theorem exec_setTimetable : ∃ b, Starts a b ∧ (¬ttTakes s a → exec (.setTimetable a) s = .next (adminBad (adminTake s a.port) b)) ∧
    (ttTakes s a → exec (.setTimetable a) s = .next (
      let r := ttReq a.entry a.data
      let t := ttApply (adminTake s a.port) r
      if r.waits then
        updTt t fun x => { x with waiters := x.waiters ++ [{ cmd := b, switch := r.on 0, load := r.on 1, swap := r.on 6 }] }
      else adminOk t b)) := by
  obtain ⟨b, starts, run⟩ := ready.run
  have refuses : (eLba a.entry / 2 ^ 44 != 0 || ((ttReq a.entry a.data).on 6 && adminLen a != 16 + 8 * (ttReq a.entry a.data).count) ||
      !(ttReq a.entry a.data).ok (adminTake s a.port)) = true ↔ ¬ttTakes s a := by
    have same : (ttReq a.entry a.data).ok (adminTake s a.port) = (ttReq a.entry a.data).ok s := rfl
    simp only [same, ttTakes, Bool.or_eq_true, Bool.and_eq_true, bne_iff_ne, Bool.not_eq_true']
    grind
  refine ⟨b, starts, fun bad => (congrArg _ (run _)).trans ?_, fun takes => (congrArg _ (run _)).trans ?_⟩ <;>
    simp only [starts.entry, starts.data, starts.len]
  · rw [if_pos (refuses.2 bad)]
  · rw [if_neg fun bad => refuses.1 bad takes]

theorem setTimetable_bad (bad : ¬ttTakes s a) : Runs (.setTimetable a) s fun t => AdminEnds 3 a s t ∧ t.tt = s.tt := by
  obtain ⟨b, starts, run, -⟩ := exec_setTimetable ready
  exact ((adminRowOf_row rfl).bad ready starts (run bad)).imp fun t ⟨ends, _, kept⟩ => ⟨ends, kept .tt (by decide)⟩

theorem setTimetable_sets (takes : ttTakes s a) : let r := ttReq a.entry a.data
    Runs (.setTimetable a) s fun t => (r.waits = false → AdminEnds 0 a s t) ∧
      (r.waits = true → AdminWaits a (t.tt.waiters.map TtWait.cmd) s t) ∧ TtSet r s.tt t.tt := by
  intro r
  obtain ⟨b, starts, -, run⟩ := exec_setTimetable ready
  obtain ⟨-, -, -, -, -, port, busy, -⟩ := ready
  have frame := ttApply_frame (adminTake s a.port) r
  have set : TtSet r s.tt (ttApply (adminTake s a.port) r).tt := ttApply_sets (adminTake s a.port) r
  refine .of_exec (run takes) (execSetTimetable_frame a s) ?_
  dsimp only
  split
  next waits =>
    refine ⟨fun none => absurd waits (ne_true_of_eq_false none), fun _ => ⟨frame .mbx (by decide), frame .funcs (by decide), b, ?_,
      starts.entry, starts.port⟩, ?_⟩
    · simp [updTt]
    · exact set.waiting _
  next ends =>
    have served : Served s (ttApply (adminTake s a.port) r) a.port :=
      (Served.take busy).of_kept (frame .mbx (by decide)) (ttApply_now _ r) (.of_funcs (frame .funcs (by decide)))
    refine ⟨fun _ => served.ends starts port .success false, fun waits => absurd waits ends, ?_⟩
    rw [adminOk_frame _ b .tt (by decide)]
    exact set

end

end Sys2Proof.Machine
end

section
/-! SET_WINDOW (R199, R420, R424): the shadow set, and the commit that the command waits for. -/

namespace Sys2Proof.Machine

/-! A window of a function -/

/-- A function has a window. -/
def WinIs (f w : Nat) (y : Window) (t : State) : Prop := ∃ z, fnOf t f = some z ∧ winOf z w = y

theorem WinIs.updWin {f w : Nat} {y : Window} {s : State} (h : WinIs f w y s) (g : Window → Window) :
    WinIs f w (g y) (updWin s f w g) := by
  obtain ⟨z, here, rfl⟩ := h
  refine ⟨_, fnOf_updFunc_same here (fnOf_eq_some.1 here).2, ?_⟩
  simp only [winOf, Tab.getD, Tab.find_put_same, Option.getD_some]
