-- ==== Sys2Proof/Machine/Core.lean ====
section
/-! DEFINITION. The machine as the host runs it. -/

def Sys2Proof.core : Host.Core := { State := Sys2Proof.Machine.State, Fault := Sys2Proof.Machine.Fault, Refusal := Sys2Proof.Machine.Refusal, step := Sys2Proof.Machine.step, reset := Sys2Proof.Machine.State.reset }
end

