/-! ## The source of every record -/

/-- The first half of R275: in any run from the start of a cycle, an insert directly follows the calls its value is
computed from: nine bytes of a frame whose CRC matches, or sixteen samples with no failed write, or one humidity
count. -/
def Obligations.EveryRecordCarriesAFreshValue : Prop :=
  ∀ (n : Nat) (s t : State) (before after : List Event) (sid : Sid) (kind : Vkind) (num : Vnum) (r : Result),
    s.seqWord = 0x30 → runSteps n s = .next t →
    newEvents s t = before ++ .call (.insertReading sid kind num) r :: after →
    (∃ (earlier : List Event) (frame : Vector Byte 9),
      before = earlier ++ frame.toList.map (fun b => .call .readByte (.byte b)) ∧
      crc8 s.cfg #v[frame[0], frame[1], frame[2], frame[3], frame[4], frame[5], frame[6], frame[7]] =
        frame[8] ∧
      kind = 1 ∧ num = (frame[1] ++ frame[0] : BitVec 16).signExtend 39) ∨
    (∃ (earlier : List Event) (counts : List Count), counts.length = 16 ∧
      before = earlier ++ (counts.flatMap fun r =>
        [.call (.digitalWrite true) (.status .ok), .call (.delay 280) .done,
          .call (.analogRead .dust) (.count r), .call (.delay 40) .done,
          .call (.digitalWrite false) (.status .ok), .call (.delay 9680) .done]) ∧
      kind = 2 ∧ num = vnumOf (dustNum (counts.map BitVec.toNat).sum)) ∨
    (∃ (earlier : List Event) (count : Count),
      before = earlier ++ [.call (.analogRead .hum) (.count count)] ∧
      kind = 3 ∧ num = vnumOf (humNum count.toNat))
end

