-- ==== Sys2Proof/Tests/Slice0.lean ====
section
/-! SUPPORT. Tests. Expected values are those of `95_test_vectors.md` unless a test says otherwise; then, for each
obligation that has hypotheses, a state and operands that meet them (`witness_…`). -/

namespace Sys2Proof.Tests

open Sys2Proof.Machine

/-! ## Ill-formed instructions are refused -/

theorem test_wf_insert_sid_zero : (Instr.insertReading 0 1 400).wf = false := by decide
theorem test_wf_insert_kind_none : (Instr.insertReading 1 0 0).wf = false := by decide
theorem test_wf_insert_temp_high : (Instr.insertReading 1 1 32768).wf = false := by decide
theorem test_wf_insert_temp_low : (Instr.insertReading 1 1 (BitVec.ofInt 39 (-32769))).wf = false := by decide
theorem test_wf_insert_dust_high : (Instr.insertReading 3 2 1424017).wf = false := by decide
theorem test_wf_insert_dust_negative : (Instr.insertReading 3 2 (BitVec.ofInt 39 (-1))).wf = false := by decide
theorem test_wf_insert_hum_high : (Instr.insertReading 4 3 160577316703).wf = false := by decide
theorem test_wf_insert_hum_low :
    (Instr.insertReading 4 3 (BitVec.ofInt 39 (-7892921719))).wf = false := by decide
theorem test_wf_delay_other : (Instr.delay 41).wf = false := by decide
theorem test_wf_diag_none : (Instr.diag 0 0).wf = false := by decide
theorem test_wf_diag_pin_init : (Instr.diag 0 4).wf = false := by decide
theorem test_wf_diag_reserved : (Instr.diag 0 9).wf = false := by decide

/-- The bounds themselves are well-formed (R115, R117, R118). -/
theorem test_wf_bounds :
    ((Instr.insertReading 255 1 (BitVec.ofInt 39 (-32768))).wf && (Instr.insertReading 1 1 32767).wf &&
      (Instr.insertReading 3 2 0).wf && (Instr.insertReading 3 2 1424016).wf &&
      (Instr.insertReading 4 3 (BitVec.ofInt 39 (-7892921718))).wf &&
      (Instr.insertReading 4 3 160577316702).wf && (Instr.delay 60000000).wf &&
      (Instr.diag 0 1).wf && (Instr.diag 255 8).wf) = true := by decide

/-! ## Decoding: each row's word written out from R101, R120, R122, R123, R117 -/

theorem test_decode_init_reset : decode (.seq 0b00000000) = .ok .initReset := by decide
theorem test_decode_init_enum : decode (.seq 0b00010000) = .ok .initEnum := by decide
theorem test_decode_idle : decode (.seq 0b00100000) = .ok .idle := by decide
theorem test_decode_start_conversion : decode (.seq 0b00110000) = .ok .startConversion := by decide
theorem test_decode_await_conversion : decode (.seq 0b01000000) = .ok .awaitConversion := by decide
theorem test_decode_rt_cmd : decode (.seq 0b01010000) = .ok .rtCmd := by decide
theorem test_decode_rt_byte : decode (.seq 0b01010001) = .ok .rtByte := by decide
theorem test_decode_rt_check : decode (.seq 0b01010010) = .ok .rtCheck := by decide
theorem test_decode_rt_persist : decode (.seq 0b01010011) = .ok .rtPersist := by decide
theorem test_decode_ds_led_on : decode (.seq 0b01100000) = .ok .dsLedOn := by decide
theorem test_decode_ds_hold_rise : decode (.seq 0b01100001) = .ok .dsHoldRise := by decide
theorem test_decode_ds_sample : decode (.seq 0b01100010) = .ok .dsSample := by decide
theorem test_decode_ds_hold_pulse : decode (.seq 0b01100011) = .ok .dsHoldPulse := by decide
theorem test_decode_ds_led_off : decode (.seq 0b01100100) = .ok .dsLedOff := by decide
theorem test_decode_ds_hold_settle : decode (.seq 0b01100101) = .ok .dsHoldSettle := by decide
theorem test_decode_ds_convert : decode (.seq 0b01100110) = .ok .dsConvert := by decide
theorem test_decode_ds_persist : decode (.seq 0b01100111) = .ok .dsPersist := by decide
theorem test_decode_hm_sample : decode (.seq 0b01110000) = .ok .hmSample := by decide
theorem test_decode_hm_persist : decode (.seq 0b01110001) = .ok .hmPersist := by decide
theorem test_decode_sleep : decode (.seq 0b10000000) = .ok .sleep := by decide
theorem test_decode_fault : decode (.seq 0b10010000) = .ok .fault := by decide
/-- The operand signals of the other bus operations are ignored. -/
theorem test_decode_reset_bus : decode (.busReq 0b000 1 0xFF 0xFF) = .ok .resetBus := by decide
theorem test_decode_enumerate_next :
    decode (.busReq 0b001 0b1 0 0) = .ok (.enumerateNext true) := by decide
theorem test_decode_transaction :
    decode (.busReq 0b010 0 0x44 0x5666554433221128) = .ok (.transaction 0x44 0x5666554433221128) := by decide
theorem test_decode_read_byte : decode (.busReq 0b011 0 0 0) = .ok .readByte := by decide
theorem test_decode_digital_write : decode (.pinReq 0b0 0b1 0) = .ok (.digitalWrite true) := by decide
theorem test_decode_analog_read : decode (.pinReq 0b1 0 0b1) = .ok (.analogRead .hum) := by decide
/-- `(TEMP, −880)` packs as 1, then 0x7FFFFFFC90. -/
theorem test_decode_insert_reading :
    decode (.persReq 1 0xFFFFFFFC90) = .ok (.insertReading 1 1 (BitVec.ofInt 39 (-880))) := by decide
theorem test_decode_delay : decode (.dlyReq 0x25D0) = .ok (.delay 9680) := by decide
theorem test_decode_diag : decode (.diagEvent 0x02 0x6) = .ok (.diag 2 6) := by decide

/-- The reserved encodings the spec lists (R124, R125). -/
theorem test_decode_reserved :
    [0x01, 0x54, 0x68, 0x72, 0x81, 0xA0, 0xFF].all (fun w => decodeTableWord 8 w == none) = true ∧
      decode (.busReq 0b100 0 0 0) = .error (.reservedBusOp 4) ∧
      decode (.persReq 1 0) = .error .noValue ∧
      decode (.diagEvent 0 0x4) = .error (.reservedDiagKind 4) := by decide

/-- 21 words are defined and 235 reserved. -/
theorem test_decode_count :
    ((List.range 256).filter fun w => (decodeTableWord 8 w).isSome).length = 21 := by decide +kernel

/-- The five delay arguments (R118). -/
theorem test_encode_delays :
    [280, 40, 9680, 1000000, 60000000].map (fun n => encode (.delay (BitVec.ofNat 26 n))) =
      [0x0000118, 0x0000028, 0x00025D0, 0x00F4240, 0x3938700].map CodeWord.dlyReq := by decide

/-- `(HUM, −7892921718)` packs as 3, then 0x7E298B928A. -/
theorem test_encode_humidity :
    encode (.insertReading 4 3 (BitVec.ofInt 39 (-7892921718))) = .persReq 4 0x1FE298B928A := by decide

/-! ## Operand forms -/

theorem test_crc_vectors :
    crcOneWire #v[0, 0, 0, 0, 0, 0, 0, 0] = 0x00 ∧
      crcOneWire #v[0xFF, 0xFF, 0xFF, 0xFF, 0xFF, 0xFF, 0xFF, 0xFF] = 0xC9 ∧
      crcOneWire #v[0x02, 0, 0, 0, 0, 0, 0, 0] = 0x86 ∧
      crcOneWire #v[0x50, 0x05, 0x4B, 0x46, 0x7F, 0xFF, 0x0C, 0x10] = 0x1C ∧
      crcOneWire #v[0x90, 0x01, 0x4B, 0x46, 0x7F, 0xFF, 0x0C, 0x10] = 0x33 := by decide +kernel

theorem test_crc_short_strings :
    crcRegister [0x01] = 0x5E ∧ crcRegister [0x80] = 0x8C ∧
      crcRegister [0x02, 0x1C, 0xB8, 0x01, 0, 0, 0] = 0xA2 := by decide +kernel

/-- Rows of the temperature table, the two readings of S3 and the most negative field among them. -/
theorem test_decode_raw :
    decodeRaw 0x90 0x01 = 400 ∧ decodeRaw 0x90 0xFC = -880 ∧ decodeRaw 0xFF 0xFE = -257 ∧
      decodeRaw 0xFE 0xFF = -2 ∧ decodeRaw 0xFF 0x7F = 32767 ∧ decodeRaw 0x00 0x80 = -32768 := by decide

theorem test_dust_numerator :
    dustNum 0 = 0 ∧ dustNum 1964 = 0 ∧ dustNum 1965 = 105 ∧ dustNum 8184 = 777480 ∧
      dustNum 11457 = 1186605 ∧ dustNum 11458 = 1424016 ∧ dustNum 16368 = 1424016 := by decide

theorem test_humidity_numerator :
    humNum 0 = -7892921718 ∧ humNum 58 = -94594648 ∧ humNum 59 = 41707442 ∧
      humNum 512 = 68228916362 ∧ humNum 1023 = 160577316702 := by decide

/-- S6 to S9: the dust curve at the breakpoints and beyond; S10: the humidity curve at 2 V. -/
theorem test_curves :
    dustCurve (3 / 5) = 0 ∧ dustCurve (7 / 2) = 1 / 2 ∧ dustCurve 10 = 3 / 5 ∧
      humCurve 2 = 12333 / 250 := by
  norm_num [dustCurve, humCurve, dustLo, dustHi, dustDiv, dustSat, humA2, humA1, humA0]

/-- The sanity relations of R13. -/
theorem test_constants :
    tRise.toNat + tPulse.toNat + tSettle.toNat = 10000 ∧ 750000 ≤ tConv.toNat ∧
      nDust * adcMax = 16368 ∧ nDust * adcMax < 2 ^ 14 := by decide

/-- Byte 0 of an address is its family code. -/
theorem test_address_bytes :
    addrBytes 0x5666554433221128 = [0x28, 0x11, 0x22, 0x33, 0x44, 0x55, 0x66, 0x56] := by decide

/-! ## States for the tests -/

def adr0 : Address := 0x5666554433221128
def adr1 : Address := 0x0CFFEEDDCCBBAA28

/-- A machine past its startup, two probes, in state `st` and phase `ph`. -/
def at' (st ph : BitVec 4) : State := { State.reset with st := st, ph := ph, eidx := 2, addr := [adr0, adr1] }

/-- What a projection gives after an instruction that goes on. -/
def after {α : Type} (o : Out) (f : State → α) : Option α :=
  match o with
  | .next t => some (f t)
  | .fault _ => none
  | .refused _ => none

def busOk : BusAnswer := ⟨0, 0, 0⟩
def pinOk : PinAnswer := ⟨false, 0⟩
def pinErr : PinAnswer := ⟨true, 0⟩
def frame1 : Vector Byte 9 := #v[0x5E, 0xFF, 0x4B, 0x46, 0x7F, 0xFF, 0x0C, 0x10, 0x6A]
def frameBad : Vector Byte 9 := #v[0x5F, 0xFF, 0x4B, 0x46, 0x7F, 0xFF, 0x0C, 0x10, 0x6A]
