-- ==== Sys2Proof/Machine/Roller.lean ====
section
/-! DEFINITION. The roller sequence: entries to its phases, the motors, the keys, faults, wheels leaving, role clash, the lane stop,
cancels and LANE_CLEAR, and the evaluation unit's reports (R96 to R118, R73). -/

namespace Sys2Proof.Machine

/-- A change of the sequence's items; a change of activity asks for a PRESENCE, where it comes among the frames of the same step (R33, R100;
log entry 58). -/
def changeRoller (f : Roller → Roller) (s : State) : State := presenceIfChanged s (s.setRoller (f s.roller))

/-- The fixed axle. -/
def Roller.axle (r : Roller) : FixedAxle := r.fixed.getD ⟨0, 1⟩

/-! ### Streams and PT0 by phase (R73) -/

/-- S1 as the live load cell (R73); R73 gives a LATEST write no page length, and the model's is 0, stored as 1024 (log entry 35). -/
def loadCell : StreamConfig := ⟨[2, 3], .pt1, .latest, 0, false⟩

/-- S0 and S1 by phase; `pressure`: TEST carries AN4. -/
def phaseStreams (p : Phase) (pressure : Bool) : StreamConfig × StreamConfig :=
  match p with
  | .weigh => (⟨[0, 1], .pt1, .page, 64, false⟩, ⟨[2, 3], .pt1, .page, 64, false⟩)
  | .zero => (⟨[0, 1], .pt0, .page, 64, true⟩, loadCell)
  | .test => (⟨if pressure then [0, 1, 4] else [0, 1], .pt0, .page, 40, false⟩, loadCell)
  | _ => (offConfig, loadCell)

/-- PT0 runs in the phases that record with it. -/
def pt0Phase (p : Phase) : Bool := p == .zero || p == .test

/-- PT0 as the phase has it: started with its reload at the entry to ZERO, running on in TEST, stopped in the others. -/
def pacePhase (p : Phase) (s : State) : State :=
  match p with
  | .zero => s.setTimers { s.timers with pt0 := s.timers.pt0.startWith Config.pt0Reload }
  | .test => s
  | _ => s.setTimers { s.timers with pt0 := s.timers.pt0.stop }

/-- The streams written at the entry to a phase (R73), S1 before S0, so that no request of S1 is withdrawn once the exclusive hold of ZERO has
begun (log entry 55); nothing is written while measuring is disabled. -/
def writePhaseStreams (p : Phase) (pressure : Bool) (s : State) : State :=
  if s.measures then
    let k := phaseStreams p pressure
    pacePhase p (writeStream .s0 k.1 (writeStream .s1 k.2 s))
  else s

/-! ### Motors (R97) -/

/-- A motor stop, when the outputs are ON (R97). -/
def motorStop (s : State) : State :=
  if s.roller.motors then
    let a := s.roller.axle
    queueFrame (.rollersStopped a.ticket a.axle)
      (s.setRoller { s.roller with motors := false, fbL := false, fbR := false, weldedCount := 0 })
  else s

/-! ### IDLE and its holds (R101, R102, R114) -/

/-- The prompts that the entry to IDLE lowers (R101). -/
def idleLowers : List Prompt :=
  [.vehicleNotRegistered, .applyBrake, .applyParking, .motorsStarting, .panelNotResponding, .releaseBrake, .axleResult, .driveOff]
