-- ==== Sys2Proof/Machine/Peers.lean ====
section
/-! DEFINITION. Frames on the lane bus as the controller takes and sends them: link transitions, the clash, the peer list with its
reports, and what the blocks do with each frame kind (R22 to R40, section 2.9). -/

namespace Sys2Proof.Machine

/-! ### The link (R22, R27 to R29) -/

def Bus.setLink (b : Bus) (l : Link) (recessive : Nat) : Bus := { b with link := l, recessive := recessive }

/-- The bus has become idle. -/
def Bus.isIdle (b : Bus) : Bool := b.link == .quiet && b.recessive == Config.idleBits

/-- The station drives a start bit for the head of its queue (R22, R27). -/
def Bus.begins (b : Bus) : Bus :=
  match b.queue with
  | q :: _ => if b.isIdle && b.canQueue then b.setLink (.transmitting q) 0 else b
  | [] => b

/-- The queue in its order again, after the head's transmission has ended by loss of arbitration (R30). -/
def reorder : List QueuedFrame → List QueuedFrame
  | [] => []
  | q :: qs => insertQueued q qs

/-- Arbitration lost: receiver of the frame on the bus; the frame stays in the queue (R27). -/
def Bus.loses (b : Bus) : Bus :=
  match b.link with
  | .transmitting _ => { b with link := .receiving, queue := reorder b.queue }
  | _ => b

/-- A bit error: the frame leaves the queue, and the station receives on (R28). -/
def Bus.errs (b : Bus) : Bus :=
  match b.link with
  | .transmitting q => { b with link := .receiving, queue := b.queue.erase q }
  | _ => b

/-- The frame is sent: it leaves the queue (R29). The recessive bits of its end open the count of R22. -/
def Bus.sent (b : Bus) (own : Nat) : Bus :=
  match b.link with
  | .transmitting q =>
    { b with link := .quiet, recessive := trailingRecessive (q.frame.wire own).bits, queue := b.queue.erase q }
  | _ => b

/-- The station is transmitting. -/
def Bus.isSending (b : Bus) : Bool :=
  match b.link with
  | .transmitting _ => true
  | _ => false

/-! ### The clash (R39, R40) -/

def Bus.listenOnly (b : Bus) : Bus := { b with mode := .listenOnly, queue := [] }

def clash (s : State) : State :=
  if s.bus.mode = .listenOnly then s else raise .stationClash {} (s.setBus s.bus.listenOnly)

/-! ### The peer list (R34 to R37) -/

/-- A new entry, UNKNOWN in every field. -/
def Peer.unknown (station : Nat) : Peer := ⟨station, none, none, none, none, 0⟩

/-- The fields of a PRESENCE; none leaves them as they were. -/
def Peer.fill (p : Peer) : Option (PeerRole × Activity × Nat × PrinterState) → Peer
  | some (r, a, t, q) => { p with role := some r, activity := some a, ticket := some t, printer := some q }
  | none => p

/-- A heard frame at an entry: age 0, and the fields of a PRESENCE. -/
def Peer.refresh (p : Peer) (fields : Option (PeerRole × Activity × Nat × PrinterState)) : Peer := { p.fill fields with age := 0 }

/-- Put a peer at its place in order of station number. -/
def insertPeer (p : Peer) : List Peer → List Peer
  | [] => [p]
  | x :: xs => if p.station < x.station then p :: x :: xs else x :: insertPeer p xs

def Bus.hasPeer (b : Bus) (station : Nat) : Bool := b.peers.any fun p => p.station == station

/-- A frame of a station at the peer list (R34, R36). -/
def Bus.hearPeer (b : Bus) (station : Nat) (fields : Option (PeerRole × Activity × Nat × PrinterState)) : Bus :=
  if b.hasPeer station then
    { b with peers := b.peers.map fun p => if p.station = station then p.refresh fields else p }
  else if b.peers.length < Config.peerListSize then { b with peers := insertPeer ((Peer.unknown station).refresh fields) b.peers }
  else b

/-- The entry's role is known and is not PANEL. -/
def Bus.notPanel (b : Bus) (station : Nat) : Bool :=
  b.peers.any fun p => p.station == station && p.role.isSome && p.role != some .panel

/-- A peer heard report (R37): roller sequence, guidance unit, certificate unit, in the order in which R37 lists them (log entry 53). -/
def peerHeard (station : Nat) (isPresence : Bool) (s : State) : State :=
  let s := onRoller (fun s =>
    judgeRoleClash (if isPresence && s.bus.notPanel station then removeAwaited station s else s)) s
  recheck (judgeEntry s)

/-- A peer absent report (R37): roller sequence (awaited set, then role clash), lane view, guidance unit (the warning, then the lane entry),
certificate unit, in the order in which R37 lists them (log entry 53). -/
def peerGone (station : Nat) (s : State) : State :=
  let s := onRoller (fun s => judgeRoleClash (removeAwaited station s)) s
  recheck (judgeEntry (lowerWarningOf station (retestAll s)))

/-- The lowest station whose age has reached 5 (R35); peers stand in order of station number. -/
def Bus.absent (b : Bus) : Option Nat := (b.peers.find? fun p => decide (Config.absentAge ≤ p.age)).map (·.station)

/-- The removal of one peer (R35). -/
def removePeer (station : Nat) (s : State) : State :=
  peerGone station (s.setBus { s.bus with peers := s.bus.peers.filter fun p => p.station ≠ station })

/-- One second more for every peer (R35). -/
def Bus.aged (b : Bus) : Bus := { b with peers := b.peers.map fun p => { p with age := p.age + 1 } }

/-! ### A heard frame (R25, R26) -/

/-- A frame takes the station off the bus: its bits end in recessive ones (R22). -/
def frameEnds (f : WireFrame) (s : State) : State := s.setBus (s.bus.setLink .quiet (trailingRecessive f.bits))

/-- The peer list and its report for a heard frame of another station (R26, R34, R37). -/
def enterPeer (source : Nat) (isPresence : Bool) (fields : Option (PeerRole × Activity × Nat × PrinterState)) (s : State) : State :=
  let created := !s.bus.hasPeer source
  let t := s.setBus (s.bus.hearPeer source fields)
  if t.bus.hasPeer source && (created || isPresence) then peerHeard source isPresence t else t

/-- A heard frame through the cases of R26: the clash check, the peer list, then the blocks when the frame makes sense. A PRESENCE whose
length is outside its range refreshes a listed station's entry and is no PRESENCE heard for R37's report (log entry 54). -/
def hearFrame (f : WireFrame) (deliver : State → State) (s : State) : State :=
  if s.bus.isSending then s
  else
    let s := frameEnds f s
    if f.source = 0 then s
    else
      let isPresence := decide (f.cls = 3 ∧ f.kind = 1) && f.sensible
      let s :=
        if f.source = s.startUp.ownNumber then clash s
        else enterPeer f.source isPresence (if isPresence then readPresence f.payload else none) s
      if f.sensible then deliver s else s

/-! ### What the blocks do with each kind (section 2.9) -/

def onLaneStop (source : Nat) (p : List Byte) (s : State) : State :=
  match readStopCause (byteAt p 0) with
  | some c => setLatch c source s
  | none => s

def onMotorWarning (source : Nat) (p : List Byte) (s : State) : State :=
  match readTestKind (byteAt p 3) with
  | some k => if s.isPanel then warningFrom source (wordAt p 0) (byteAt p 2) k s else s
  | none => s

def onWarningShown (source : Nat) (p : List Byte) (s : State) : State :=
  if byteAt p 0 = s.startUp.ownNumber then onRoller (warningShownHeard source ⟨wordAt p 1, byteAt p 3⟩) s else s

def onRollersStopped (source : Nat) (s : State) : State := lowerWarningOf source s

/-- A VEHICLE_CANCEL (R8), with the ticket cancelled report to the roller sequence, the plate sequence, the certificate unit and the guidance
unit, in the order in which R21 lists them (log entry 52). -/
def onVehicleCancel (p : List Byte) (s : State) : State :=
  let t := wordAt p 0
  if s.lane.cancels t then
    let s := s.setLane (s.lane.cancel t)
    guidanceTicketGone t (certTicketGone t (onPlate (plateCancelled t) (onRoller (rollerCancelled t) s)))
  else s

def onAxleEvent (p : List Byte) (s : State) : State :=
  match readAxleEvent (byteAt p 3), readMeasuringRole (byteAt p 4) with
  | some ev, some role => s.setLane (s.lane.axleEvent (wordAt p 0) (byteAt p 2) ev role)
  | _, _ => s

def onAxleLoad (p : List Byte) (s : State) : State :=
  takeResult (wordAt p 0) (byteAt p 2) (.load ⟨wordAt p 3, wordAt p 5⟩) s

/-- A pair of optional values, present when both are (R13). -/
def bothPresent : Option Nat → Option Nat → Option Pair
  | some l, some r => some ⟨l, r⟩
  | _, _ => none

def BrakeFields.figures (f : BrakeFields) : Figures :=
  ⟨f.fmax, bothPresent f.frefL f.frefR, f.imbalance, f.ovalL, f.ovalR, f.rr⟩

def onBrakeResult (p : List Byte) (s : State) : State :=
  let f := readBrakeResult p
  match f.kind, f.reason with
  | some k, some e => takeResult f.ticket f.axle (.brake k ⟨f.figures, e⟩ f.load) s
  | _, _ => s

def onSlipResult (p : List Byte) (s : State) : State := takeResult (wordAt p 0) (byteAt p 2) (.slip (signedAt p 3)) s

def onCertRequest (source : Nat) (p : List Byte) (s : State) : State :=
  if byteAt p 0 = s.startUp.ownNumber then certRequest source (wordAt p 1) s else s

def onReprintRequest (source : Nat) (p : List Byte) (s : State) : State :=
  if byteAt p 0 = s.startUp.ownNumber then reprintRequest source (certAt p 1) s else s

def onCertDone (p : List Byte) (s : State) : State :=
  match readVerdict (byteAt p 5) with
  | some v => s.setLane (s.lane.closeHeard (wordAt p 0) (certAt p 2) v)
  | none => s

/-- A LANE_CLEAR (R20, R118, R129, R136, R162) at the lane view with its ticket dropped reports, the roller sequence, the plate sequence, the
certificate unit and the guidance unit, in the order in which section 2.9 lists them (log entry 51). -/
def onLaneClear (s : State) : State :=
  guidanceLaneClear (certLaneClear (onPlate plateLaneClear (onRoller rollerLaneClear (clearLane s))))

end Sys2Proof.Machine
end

────

_Work item_. Scan the data above for the string "bothPresent". Copy every line in which it appears.

_Expected output_.
def bothPresent : Option Nat → Option Nat → Option Pair
  ⟨f.fmax, bothPresent f.frefL f.frefR, f.imbalance, f.ovalL, f.ovalR, f.rr⟩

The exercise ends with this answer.